PROBLEM STATEMENT: Pull every line containing "hlegal" from the entries.
::: THE DATA
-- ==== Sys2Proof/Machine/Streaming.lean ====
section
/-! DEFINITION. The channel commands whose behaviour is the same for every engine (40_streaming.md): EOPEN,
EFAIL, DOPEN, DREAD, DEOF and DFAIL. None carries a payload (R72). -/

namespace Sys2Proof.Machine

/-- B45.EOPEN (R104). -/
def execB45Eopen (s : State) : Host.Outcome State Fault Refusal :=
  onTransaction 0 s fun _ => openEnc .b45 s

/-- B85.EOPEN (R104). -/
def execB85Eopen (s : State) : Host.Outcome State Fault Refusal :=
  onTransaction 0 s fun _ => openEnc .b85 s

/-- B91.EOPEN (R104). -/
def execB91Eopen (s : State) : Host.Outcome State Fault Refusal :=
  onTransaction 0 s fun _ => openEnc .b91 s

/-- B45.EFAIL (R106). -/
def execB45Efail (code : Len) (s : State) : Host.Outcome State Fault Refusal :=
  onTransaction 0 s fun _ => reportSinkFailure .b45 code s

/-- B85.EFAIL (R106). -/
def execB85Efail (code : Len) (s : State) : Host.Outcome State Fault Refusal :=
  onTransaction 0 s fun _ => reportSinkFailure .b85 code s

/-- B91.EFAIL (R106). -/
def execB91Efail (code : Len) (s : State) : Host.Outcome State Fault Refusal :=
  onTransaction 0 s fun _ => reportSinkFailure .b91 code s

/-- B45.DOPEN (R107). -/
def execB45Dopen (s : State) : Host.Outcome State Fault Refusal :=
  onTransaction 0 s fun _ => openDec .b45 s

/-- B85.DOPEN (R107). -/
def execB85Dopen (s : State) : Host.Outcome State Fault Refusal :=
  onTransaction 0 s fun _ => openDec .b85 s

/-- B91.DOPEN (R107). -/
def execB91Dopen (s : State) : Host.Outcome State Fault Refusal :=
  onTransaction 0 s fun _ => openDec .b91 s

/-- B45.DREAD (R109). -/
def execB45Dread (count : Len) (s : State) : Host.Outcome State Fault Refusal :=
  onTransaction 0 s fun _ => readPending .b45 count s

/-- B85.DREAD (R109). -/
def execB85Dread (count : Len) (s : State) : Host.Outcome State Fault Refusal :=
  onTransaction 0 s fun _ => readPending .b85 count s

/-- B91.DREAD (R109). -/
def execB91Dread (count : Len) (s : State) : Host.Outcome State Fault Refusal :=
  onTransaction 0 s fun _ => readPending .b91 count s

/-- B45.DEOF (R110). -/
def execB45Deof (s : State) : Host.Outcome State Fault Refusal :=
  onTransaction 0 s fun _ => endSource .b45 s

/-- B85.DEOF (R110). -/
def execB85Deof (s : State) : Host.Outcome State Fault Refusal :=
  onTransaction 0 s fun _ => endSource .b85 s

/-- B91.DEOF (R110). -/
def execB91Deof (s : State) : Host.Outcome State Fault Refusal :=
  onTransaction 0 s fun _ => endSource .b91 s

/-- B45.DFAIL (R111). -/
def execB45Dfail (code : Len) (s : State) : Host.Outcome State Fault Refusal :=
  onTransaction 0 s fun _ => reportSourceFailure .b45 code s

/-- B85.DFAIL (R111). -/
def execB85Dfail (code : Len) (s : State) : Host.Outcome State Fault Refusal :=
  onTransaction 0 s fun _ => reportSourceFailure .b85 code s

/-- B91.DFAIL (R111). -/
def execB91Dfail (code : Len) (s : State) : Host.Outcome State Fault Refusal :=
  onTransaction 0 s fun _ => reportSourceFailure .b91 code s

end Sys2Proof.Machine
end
::::::
::: THE DATA
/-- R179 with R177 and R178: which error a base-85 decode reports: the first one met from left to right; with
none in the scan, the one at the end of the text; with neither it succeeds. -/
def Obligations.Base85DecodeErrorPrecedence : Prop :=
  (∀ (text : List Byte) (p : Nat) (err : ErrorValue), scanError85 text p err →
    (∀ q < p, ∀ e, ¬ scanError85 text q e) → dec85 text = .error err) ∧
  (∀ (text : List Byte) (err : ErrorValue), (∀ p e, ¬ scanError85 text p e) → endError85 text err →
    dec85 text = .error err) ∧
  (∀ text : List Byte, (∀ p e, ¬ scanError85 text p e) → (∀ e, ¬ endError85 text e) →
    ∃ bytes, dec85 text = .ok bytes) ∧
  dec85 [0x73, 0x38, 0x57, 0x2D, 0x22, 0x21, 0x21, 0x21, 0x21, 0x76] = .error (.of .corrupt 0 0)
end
::::::
::: THE DATA
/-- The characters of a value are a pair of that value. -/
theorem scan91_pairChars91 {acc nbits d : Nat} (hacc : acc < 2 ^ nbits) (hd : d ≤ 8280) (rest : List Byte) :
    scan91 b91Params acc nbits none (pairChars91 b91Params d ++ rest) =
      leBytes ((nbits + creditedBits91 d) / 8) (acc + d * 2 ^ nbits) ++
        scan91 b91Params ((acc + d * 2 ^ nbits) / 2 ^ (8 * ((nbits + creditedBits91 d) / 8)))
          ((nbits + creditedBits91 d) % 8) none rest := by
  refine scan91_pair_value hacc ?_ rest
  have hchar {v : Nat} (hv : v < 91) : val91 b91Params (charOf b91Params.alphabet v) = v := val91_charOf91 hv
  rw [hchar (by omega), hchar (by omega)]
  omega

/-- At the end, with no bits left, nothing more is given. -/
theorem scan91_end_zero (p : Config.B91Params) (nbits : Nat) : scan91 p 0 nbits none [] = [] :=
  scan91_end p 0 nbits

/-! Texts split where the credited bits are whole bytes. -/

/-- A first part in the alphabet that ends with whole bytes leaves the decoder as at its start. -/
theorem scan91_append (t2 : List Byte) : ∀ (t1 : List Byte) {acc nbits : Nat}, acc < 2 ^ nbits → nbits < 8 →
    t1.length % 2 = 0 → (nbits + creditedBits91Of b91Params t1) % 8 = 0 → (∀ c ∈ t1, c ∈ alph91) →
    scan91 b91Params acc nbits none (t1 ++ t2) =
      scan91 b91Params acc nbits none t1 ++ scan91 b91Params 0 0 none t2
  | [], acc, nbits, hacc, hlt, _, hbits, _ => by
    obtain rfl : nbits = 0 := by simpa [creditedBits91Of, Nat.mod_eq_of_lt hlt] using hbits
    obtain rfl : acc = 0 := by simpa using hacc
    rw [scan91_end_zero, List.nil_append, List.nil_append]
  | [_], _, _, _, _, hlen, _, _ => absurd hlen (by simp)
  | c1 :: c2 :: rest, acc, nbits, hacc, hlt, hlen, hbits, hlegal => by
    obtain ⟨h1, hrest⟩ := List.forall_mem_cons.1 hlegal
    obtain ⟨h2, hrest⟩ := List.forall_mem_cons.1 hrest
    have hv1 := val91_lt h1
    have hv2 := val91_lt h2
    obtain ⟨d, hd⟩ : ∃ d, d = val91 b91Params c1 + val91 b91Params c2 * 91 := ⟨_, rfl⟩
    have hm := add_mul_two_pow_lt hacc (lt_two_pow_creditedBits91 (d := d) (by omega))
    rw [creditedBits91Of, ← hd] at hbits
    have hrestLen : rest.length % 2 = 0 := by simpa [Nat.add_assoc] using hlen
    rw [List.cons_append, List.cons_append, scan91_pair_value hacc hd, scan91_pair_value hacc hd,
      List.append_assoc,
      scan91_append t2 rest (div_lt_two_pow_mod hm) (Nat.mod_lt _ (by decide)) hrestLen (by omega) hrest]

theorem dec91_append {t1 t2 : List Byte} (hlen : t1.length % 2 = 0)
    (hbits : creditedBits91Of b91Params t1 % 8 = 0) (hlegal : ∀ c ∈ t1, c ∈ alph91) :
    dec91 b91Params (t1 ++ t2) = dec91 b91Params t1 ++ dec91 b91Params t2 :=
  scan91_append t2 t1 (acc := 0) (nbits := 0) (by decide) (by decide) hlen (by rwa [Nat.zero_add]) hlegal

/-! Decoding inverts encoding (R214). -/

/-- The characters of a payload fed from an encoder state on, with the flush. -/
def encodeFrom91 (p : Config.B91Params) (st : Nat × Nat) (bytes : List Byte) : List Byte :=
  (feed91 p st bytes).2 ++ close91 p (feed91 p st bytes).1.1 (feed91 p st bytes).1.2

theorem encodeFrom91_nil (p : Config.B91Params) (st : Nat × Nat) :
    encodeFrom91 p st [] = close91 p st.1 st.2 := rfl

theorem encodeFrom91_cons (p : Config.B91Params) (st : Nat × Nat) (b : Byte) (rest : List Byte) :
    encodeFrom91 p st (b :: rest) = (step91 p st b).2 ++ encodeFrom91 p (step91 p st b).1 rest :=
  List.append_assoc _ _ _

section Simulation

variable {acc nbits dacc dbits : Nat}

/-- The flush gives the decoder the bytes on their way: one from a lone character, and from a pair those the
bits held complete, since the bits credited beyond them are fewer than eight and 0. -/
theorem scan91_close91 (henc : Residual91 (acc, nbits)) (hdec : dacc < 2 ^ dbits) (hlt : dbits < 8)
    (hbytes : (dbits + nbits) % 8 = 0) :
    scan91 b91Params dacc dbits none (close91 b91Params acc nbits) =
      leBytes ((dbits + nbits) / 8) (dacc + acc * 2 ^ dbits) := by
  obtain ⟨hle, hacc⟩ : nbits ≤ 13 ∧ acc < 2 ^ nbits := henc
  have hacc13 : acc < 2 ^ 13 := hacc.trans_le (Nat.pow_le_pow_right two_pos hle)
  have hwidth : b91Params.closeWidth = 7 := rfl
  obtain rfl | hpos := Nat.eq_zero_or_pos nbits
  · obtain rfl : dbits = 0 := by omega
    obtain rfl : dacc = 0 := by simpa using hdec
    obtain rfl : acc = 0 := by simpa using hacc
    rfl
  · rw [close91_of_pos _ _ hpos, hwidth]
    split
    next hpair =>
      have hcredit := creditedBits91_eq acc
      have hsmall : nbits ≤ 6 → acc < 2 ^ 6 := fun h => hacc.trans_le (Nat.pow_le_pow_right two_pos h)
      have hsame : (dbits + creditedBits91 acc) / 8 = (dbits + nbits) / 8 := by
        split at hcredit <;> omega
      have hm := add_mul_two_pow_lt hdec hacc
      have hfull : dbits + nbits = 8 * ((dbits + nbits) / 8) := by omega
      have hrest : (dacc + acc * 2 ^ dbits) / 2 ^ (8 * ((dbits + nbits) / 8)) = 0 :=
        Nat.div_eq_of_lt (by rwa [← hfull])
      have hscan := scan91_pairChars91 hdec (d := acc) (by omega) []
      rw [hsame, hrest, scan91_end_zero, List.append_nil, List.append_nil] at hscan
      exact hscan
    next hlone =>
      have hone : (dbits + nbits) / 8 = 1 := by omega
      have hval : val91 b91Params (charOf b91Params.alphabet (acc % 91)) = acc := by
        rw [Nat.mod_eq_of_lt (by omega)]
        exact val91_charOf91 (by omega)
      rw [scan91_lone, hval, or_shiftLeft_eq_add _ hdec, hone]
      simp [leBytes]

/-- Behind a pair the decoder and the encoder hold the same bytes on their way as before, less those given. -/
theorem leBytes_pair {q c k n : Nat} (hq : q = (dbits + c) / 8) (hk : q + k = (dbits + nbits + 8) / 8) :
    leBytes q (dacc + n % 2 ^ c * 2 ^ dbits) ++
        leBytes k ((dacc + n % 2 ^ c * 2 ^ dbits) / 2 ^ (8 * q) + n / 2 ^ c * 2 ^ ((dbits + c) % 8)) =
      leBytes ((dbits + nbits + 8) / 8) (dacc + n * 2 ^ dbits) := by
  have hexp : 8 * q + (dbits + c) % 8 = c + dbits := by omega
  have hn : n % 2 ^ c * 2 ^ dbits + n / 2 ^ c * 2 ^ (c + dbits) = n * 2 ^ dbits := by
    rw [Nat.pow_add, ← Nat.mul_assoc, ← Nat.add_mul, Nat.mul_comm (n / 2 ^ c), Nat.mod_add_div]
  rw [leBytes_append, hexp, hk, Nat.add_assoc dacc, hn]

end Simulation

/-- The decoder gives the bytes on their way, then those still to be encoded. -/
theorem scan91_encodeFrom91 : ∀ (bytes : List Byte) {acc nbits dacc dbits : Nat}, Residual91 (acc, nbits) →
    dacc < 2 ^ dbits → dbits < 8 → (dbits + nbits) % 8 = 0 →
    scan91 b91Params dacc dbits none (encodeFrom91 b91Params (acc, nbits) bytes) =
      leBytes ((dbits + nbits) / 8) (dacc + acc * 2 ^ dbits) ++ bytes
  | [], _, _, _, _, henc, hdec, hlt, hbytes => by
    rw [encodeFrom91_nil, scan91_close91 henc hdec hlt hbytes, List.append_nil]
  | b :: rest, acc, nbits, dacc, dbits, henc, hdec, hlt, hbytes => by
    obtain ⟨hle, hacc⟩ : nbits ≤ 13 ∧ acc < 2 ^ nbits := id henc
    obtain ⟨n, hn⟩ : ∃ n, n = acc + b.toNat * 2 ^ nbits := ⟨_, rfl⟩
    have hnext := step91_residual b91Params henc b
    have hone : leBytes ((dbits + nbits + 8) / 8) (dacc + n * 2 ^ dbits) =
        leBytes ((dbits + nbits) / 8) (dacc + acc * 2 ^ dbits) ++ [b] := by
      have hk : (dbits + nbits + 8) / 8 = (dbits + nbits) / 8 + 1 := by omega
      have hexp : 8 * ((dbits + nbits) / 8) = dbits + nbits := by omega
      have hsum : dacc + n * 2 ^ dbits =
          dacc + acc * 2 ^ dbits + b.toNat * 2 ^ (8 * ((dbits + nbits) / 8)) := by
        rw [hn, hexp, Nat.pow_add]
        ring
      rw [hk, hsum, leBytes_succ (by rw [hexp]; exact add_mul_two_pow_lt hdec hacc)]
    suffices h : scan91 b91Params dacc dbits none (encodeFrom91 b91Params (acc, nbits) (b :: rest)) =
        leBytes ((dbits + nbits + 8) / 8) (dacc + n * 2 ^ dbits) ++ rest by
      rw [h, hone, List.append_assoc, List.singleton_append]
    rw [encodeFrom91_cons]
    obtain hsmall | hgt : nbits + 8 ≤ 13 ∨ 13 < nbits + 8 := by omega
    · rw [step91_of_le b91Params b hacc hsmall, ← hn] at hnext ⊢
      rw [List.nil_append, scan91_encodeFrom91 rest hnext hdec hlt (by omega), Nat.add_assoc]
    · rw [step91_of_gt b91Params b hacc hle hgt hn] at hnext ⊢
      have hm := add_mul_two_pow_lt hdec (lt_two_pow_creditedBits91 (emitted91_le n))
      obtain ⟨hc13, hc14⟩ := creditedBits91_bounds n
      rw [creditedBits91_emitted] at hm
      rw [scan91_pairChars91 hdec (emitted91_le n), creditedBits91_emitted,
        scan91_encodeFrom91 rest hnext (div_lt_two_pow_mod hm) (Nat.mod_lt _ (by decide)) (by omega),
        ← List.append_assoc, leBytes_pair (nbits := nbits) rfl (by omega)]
::::::
TASK ANSWER:
  | c1 :: c2 :: rest, acc, nbits, hacc, hlt, hlen, hbits, hlegal => by
    obtain ⟨h1, hrest⟩ := List.forall_mem_cons.1 hlegal
    (hbits : creditedBits91Of b91Params t1 % 8 = 0) (hlegal : ∀ c ∈ t1, c ∈ alph91) :
  scan91_append t2 t1 (acc := 0) (nbits := 0) (by decide) (by decide) hlen (by rwa [Nat.zero_add]) hlegal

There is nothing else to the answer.